- [What needs to be done]:
Set down exactly the lines below, starting at the one that contains "2 (launchStatic l)" and ending at the one that contains "lowest quadrant. -/", with both of those lines included and nothing else.

- [Available records]:
· · · · · · ·
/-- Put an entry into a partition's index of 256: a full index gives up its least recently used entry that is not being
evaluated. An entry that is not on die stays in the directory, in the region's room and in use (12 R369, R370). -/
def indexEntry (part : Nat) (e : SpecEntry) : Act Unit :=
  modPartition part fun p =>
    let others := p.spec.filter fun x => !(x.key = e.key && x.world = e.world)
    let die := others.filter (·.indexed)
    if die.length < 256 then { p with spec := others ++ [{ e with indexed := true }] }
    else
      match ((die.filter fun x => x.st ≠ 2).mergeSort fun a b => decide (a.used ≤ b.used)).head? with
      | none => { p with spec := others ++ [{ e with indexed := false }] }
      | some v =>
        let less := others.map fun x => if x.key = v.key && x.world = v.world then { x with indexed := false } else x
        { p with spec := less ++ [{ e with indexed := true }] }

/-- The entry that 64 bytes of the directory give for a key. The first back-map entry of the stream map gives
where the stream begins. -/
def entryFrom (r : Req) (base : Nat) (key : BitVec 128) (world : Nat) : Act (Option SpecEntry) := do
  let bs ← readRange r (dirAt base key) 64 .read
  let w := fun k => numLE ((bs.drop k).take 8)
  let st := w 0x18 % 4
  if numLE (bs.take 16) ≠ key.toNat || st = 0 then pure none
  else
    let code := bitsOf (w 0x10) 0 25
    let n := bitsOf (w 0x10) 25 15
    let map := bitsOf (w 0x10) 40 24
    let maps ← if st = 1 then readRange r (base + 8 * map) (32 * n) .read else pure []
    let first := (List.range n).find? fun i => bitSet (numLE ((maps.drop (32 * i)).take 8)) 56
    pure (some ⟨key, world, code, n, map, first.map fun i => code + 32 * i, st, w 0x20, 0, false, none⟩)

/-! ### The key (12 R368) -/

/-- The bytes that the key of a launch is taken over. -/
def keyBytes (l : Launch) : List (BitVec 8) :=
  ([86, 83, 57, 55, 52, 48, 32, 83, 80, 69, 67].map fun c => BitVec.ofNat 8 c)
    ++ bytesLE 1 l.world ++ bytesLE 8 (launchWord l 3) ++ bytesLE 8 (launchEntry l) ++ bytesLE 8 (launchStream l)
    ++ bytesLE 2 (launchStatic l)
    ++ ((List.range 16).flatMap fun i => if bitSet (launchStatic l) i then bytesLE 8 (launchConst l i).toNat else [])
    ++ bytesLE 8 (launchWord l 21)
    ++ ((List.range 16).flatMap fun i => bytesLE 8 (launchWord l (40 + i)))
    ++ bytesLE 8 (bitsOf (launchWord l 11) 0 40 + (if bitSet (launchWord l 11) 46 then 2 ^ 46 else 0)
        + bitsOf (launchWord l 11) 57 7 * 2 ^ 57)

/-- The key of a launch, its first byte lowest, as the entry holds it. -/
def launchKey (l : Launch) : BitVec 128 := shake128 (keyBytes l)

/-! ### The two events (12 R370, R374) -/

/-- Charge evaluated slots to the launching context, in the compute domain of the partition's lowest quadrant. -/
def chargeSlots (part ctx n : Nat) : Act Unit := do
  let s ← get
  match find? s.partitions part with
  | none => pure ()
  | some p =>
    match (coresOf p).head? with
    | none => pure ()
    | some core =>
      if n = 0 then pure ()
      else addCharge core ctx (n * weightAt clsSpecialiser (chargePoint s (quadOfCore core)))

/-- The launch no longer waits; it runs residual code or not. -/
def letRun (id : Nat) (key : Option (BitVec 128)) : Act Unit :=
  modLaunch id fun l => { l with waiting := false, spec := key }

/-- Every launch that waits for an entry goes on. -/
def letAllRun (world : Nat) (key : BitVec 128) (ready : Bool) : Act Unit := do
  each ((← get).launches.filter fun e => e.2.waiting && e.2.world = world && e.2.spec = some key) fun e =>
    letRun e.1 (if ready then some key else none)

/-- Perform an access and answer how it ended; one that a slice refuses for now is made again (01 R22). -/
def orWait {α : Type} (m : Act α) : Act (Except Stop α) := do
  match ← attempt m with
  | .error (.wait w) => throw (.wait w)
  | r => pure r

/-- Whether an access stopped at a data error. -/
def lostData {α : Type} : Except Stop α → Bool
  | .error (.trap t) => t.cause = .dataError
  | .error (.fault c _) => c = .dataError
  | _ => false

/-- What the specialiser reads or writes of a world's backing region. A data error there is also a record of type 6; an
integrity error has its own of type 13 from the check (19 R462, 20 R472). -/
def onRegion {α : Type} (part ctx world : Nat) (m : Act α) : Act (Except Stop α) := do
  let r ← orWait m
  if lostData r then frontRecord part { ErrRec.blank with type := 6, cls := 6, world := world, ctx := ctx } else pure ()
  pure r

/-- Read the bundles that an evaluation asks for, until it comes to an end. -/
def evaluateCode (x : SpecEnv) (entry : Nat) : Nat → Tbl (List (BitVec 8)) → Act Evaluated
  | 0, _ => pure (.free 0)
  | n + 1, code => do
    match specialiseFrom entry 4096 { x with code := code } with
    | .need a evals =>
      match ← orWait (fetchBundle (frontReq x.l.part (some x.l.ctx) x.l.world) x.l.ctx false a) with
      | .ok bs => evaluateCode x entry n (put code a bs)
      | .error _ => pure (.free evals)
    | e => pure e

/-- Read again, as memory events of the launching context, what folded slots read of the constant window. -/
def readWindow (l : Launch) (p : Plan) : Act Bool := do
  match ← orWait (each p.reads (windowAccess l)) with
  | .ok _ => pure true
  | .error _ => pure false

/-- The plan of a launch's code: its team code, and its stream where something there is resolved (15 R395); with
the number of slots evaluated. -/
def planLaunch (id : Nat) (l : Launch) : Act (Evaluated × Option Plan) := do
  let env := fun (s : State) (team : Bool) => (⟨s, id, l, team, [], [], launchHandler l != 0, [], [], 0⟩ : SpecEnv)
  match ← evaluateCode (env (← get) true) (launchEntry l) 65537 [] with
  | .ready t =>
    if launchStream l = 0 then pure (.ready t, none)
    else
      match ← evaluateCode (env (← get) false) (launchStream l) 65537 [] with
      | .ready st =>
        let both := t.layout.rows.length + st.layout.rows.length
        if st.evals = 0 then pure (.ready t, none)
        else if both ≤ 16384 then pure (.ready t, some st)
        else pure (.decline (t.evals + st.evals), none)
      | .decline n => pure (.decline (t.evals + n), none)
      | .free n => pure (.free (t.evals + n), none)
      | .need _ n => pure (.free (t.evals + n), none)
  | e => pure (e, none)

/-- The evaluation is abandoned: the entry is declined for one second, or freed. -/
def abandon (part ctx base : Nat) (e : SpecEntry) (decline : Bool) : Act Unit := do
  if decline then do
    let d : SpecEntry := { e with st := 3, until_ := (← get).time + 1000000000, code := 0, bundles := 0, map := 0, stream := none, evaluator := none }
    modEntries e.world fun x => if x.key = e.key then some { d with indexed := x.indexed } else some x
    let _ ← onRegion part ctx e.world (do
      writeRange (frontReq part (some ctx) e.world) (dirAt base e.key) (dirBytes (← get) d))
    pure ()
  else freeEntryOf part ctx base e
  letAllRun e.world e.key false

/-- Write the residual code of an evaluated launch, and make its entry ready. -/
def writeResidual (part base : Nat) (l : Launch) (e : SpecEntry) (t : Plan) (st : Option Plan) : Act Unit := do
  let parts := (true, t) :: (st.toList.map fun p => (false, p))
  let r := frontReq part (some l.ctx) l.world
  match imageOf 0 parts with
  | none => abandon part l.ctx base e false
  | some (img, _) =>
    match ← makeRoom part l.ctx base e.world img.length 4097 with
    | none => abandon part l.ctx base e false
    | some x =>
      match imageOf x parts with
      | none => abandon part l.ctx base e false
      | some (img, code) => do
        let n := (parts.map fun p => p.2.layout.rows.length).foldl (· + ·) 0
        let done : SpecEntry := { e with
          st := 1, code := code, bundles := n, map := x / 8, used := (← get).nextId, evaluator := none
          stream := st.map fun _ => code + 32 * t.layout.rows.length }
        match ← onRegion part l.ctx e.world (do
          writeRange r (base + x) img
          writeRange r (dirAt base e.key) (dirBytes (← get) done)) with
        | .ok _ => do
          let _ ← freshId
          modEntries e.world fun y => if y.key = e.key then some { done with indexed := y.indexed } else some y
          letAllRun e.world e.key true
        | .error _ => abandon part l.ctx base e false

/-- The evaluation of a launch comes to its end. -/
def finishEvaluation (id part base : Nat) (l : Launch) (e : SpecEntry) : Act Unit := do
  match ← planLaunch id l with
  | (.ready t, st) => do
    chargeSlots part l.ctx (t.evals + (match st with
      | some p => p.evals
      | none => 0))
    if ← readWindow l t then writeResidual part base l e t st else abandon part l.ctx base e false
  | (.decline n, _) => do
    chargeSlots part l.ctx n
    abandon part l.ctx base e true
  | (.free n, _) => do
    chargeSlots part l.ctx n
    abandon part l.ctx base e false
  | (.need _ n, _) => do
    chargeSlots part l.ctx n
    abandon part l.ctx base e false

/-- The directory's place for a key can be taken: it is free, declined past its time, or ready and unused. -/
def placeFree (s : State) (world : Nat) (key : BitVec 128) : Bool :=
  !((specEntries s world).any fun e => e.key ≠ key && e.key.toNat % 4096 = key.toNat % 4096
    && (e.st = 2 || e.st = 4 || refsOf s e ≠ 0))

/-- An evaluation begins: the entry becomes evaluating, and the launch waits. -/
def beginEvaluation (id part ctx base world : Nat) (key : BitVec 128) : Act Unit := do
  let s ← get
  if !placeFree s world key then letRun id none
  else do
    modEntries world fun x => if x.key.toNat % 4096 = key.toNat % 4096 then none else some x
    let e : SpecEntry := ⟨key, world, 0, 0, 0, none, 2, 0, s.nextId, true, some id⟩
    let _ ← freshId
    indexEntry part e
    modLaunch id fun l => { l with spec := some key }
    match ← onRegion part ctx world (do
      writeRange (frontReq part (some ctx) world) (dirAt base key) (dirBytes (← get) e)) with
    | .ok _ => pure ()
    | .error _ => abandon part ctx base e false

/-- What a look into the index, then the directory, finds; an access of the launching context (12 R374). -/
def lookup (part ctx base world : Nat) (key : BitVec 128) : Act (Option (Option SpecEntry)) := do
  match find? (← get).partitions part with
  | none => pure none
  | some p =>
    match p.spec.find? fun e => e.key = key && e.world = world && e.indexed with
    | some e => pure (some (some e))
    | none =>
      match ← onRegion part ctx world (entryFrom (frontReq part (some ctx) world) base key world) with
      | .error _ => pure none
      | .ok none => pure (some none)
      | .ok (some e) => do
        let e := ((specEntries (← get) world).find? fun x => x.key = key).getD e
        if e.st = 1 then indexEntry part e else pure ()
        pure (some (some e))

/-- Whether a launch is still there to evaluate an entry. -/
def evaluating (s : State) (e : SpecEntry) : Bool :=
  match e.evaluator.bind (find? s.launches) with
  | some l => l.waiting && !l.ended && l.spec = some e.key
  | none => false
· · · · · · ·
- [Task output]:
    ++ bytesLE 2 (launchStatic l)
    ++ ((List.range 16).flatMap fun i => if bitSet (launchStatic l) i then bytesLE 8 (launchConst l i).toNat else [])
    ++ bytesLE 8 (launchWord l 21)
    ++ ((List.range 16).flatMap fun i => bytesLE 8 (launchWord l (40 + i)))
    ++ bytesLE 8 (bitsOf (launchWord l 11) 0 40 + (if bitSet (launchWord l 11) 46 then 2 ^ 46 else 0)
        + bitsOf (launchWord l 11) 57 7 * 2 ^ 57)

/-- The key of a launch, its first byte lowest, as the entry holds it. -/
def launchKey (l : Launch) : BitVec 128 := shake128 (keyBytes l)

/-! ### The two events (12 R370, R374) -/

/-- Charge evaluated slots to the launching context, in the compute domain of the partition's lowest quadrant. -/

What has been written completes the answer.